Animals can't have rights because:

"(Rights) are in ever case claims, or potential claims, within a community of moral agents. Rights arise, and can be intelligibly defended, only among beings who actually do, or can, make moral claims against one another. Whatever else rights may be, therefore, they are necessarily human; their possessors are persons, human beings." (P. 302, text)

"Animals . . . lack the capacity for free moral judgment. They are not beings of a kind capable of exercising or responding to moral claims. Animals therefore have no rights, and they can have none. . . . The holders of rights must have the capacity to comprehend rules of duty, governing all including themselves. In applying such rules, the holders of rights must recognize possible conflicts between what is in their own interest and what is just. Only in a community of beings capable of self-restricting moral judgment can the concept of a right be correctly invoked." (P. 302, text)

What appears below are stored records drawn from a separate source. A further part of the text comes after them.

-- ==== Sys2Proof/Laws/Kept.lean ====
section
/-!
SUPPORT. What writes the byte memories keeps their canonical form and the waiting commands.
-/
namespace Sys2Proof
namespace Laws

open Sys2Proof.Machine

set_option linter.unusedSimpArgs false
set_option linter.unusedVariables false
set_option linter.unusedTactic false
set_option linter.unreachableTactic false

/-- What every command keeps: the rest of the queue, and the canonical form of the two byte memories. -/
def Kept (pq : List Instr) (v : List Instr × List Host.Cell × List Host.Cell) : Prop :=
  v.1 = pq ∧ cellWf v.2.1 memDefault = true ∧ cellWf v.2.2 flashDefault = true

theorem Kept.congr {pq : List Instr} {v w : List Instr × List Host.Cell × List Host.Cell} (e : v = w)
    (h : Kept pq w) : Kept pq v := e ▸ h

theorem kept_onlyIf {pq : List Instr} (s : State) (c : Bool) (f : State → State)
    (hf : ∀ s, Kept pq (still s) → Kept pq (still (f s))) (hk : Kept pq (still s)) :
    Kept pq (still (s.onlyIf c f)) := by
  cases c
  · exact hk
  · exact hf s hk

theorem kept_ite {pq : List Instr} (c : Prop) [Decidable c] (a b : State) (ha : Kept pq (still a))
    (hb : Kept pq (still b)) : Kept pq (still (if c then a else b)) := by
  split
  · exact ha
  · exact hb

theorem kept_writeAs {pq : List Instr} (s : State) (m r : Master) (u : Bool) (a : Nat) (f : State → State)
    (hf : ∀ s, Kept pq (still s) → Kept pq (still (f s))) (hk : Kept pq (still s)) :
    Kept pq (still (s.writeAs m r u a f)) := by
  unfold State.writeAs
  split
  · exact hf _ (Kept.congr (still_access s m r u a 2) hk)
  · exact hk
  · exact Kept.congr (still_refuseReg s m true a) hk

theorem kept_owned {pq : List Instr} (s : State) (m : Master) (a : Nat) (f : State → State)
    (hf : ∀ s, Kept pq (still s) → Kept pq (still (f s))) (hk : Kept pq (still s)) :
    Kept pq (still (s.owned m a f)) := by
  unfold State.owned
  split
  · exact kept_writeAs s m _ _ a f hf hk
  · exact hk

theorem kept_mailOp {pq : List Instr} (op : Nat) (mine : List Word → Bool) (f : Serving → State → State)
    (hf : ∀ v s, Kept pq (still s) → Kept pq (still (f v s))) (s : State) (hk : Kept pq (still s)) :
    Kept pq (still (mailOp op mine f s)) := by
  unfold mailOp
  repeat' (first | with_reducible assumption |
    simp only [still_lit, still_mk, hk, still_pruneGens, still_takeHead, still_holdArgs, still_countBroken, still_answerMail] | split | with_reducible apply hf |
    dsimp only)

theorem kept_each {pq : List Instr} {α : Type} (f : State → α → State)
    (hf : ∀ s x, Kept pq (still s) → Kept pq (still (f s x))) (l : List α) :
    ∀ s : State, Kept pq (still s) → Kept pq (still (s.each l f)) := by
  induction l with
  | nil => intro s hk; exact hk
  | cons x l ih => intro s hk; exact ih (f s x) (hf s x hk)

/-! ### Ops -/

theorem kept_memWrite {pq : List Instr} (s : State) (a : Nat) (b : Bytes) (hk : Kept pq (still s)) :
    Kept pq (still (s.memWrite a b)) := ⟨hk.1, cellWf_cellWrite b a hk.2.1, hk.2.2⟩

theorem kept_flashWrite {pq : List Instr} (s : State) (a : Nat) (b : Bytes) (hk : Kept pq (still s)) :
    Kept pq (still (s.flashWrite a b)) := ⟨hk.1, hk.2.1, cellWf_cellWrite b a hk.2.2⟩

/-! ### Sched -/

theorem kept_deliver {pq : List Instr} {s t : State} {r : Run} {c : Byte} {n : Nat}
    (ho : s.deliver r = some (c, n, t)) (hk : Kept pq (still s)) : Kept pq (still t) := by
  unfold State.deliver at ho
  split at ho
  · cases ho; exact hk
  · cases ho; exact hk
  · dsimp only at ho
    split at ho
    · obtain ⟨u, hu, he⟩ := Option.map_eq_some_iff.1 ho
      cases he
      exact Kept.congr (still_hwCommit hu) hk
    · cases ho; exact Kept.congr (still_drop _ _) hk
  · cases ho; exact Kept.congr (still_keyWrite _ _ _ _ _) hk
  · cases ho; exact Kept.congr (still_keyWrite _ _ _ _ _) hk
  · cases ho; simp only [still_modSes, still_keyWrite]; exact hk
  · cases ho; exact kept_memWrite _ _ _ hk

/-! ### AesEngine -/

theorem kept_aesFinish {pq : List Instr} (s : State) (mismatch : Bool)  (hk : Kept pq (still s)) :
    Kept pq (still (aesFinish s mismatch)) := by
  unfold aesFinish
  repeat' (first | with_reducible assumption | simp only [still_lit, still_mk, hk, implies_true, forall_const, id_eq, still_bumpSat, still_completeJob, still_release, still_dropAes, still_rewindOut, still_endAes, still_aesFloor] | split | with_reducible refine kept_deliver (by assumption) ?_ | with_reducible apply kept_onlyIf | with_reducible apply kept_each | with_reducible apply kept_ite | with_reducible apply kept_writeAs | (intro _ _ _) | (intro _ _))

/-! ### BnOps -/

theorem kept_omWrite {pq : List Instr} (s : State) (w : Nat) (b : Bytes)  (hk : Kept pq (still s)) :
    Kept pq (still (State.omWrite s w b)) := by
  unfold State.omWrite
  repeat' (first | with_reducible assumption | simp only [still_lit, still_mk, hk, implies_true, forall_const, id_eq, kept_memWrite] | split | with_reducible apply kept_onlyIf | with_reducible apply kept_each | with_reducible apply kept_ite | with_reducible apply kept_writeAs | with_reducible apply kept_memWrite | (intro _ _ _) | (intro _ _))

theorem kept_clearSlots {pq : List Instr} (s : State)  (hk : Kept pq (still s)) :
    Kept pq (still (State.clearSlots s)) := by
  unfold State.clearSlots
  repeat' (first | with_reducible assumption | simp only [still_lit, still_mk, hk, implies_true, forall_const, id_eq, kept_omWrite] | split | with_reducible apply kept_onlyIf | with_reducible apply kept_each | with_reducible apply kept_ite | with_reducible apply kept_writeAs | with_reducible apply kept_omWrite | (intro _ _ _) | (intro _ _))

theorem kept_peatJob {pq : List Instr} (s : State) (ch : Nat) (j : PeatJob)  (hk : Kept pq (still s)) :
    Kept pq (still (State.peatJob s ch j).2) := by
  unfold State.peatJob
  repeat' (first | with_reducible assumption | simp only [still_lit, still_mk, hk, implies_true, forall_const, id_eq, still_srf, still_bump, still_onlyIf, still_evt, still_setLane, still_drop, still_pushErr, still_countJob, kept_clearSlots] | split | with_reducible apply kept_onlyIf | with_reducible apply kept_each | with_reducible apply kept_ite | with_reducible apply kept_writeAs | with_reducible apply kept_clearSlots | (intro _ _ _) | (intro _ _))

theorem kept_peatJobs {pq : List Instr} (ch : Nat) (l : List PeatJob) : ∀ s : State, Kept pq (still s) →
    Kept pq (still (s.peatJobs ch l).2) := by
  induction l with
  | nil => intro s hk; exact hk
  | cons j l ih =>
    intro s hk
    unfold State.peatJobs
    have h := kept_peatJob s ch j hk
    split
    next c t e =>
      rw [e] at h
      split
      · exact h
      · exact ih t h

theorem kept_withJobs {pq : List Instr} (s : State) (ch : Nat) (l : List PeatJob) (fail : Byte → State → State) (go : State → State)
    (hf : ∀ c s, Kept pq (still s) → Kept pq (still (fail c s))) (hg : ∀ s, Kept pq (still s) → Kept pq (still (go s)))
    (hk : Kept pq (still s)) : Kept pq (still (s.withJobs ch l fail go)) := by
  have h := kept_peatJobs ch l s hk
  unfold State.withJobs
  split
  next c t e =>
    rw [e] at h
    split
    · exact hf c t h
    · exact hg t h

theorem kept_withJobs_snd {pq : List Instr} {β : Type} (s : State) (ch : Nat) (l : List PeatJob) (fail : Byte → State → β × State)
    (go : State → β × State) (hf : ∀ c s, Kept pq (still s) → Kept pq (still (fail c s).2))
    (hg : ∀ s, Kept pq (still s) → Kept pq (still (go s).2)) (hk : Kept pq (still s)) :
    Kept pq (still (s.withJobs ch l fail go).2) := by
  have h := kept_peatJobs ch l s hk
  unfold State.withJobs
  split
  next c t e =>
    rw [e] at h
    split
    · exact hf c t h
    · exact hg t h

theorem kept_draw_next {pq : List Instr} (s : State) (w : Drawer) (n : Nat) (wait : State → State) (fail : Byte → State → State)
    (go : Bytes → State → State) (hw : ∀ s, Kept pq (still s) → Kept pq (still (wait s)))
    (hf : ∀ c s, Kept pq (still s) → Kept pq (still (fail c s))) (hg : ∀ b s, Kept pq (still s) → Kept pq (still (go b s)))
    (hk : Kept pq (still s)) : Kept pq (still ((s.draw w n).next wait fail go)) := by
  have h := still_drawn s w n
  unfold Drawn.next
  cases hd : s.draw w n with
  | wait t => rw [hd] at h; exact hw t (Kept.congr h hk)
  | failed c t => rw [hd] at h; exact hf c t (Kept.congr h hk)
  | got b t => rw [hd] at h; exact hg b t (Kept.congr h hk)

/-! ### BnEngine -/

theorem kept_bnFree {pq : List Instr} (s : State) (l : List (Nat × Nat))  (hk : Kept pq (still s)) :
    Kept pq (still (State.bnFree s l)) := by
  unfold State.bnFree
  repeat' (first | with_reducible assumption | simp only [still_lit, still_mk, hk, implies_true, forall_const, id_eq, still_freeBytes, still_each, kept_omWrite] | split | with_reducible apply kept_onlyIf | with_reducible apply kept_each | with_reducible apply kept_ite | with_reducible apply kept_writeAs | with_reducible apply kept_omWrite | (intro _ _ _) | (intro _ _))

theorem kept_bnZero {pq : List Instr} (s : State) (l : List (Nat × Nat))  (hk : Kept pq (still s)) :
    Kept pq (still (State.bnZero s l)) := by
  unfold State.bnZero
  repeat' (first | with_reducible assumption | simp only [still_lit, still_mk, hk, implies_true, forall_const, id_eq, still_each, kept_omWrite] | split | with_reducible apply kept_onlyIf | with_reducible apply kept_each | with_reducible apply kept_ite | with_reducible apply kept_writeAs | with_reducible apply kept_omWrite | (intro _ _ _) | (intro _ _))

theorem kept_bnPastFree {pq : List Instr} (s : State) (d : List Word) (b : BnSpec)  (hk : Kept pq (still s)) :
    Kept pq (still (State.bnPastFree s d b)) := by
  unfold State.bnPastFree
  repeat' (first | with_reducible assumption | simp only [still_lit, still_mk, hk, implies_true, forall_const, id_eq, still_onlyIf, kept_bnFree] | split | with_reducible apply kept_onlyIf | with_reducible apply kept_each | with_reducible apply kept_ite | with_reducible apply kept_writeAs | with_reducible apply kept_bnFree | (intro _ _ _) | (intro _ _))

theorem kept_bnLaunch {pq : List Instr} (s : State) (p : Packet) (d : List Word) (b : BnSpec)  (hk : Kept pq (still s)) :
    Kept pq (still (State.bnLaunch s p d b)) := by
  unfold State.bnLaunch
  repeat' (first | with_reducible assumption | simp only [still_lit, still_mk, hk, implies_true, forall_const, id_eq, still_onlyIf, still_useSes, still_takeJob, kept_bnFree, kept_bnPastFree] | split | with_reducible apply kept_onlyIf | with_reducible apply kept_each | with_reducible apply kept_ite | with_reducible apply kept_writeAs | with_reducible apply kept_bnFree | with_reducible apply kept_bnPastFree | (intro _ _ _) | (intro _ _))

Cohen's response to the marginal case argument (i.e., if animals can't have rights because they aren't moral actors/agents, then infants and the severely retarded lack rights because they too aren't moral actors):

"This objection fails: it mistakenly treats an essential feature of humanity as though it were a screen for sorting humans. The capacity for moral judgment that distinguishes humans from animals is not a test to be administered to human beings one by one. Persons who are unable, because of some disability, to perform the full moral functions natural to human beings are certainly not for that reason ejected from the moral community. The issue is one of kind. Humans are of such a kind that they may be the subject of experiments only with their voluntary consent. The choices they make freely must be respected. Animals are of such a kind that it is impossible for them, in principle, to give or withhold voluntary consent or to make a moral choice. What humans retain when disabled, animals have never had."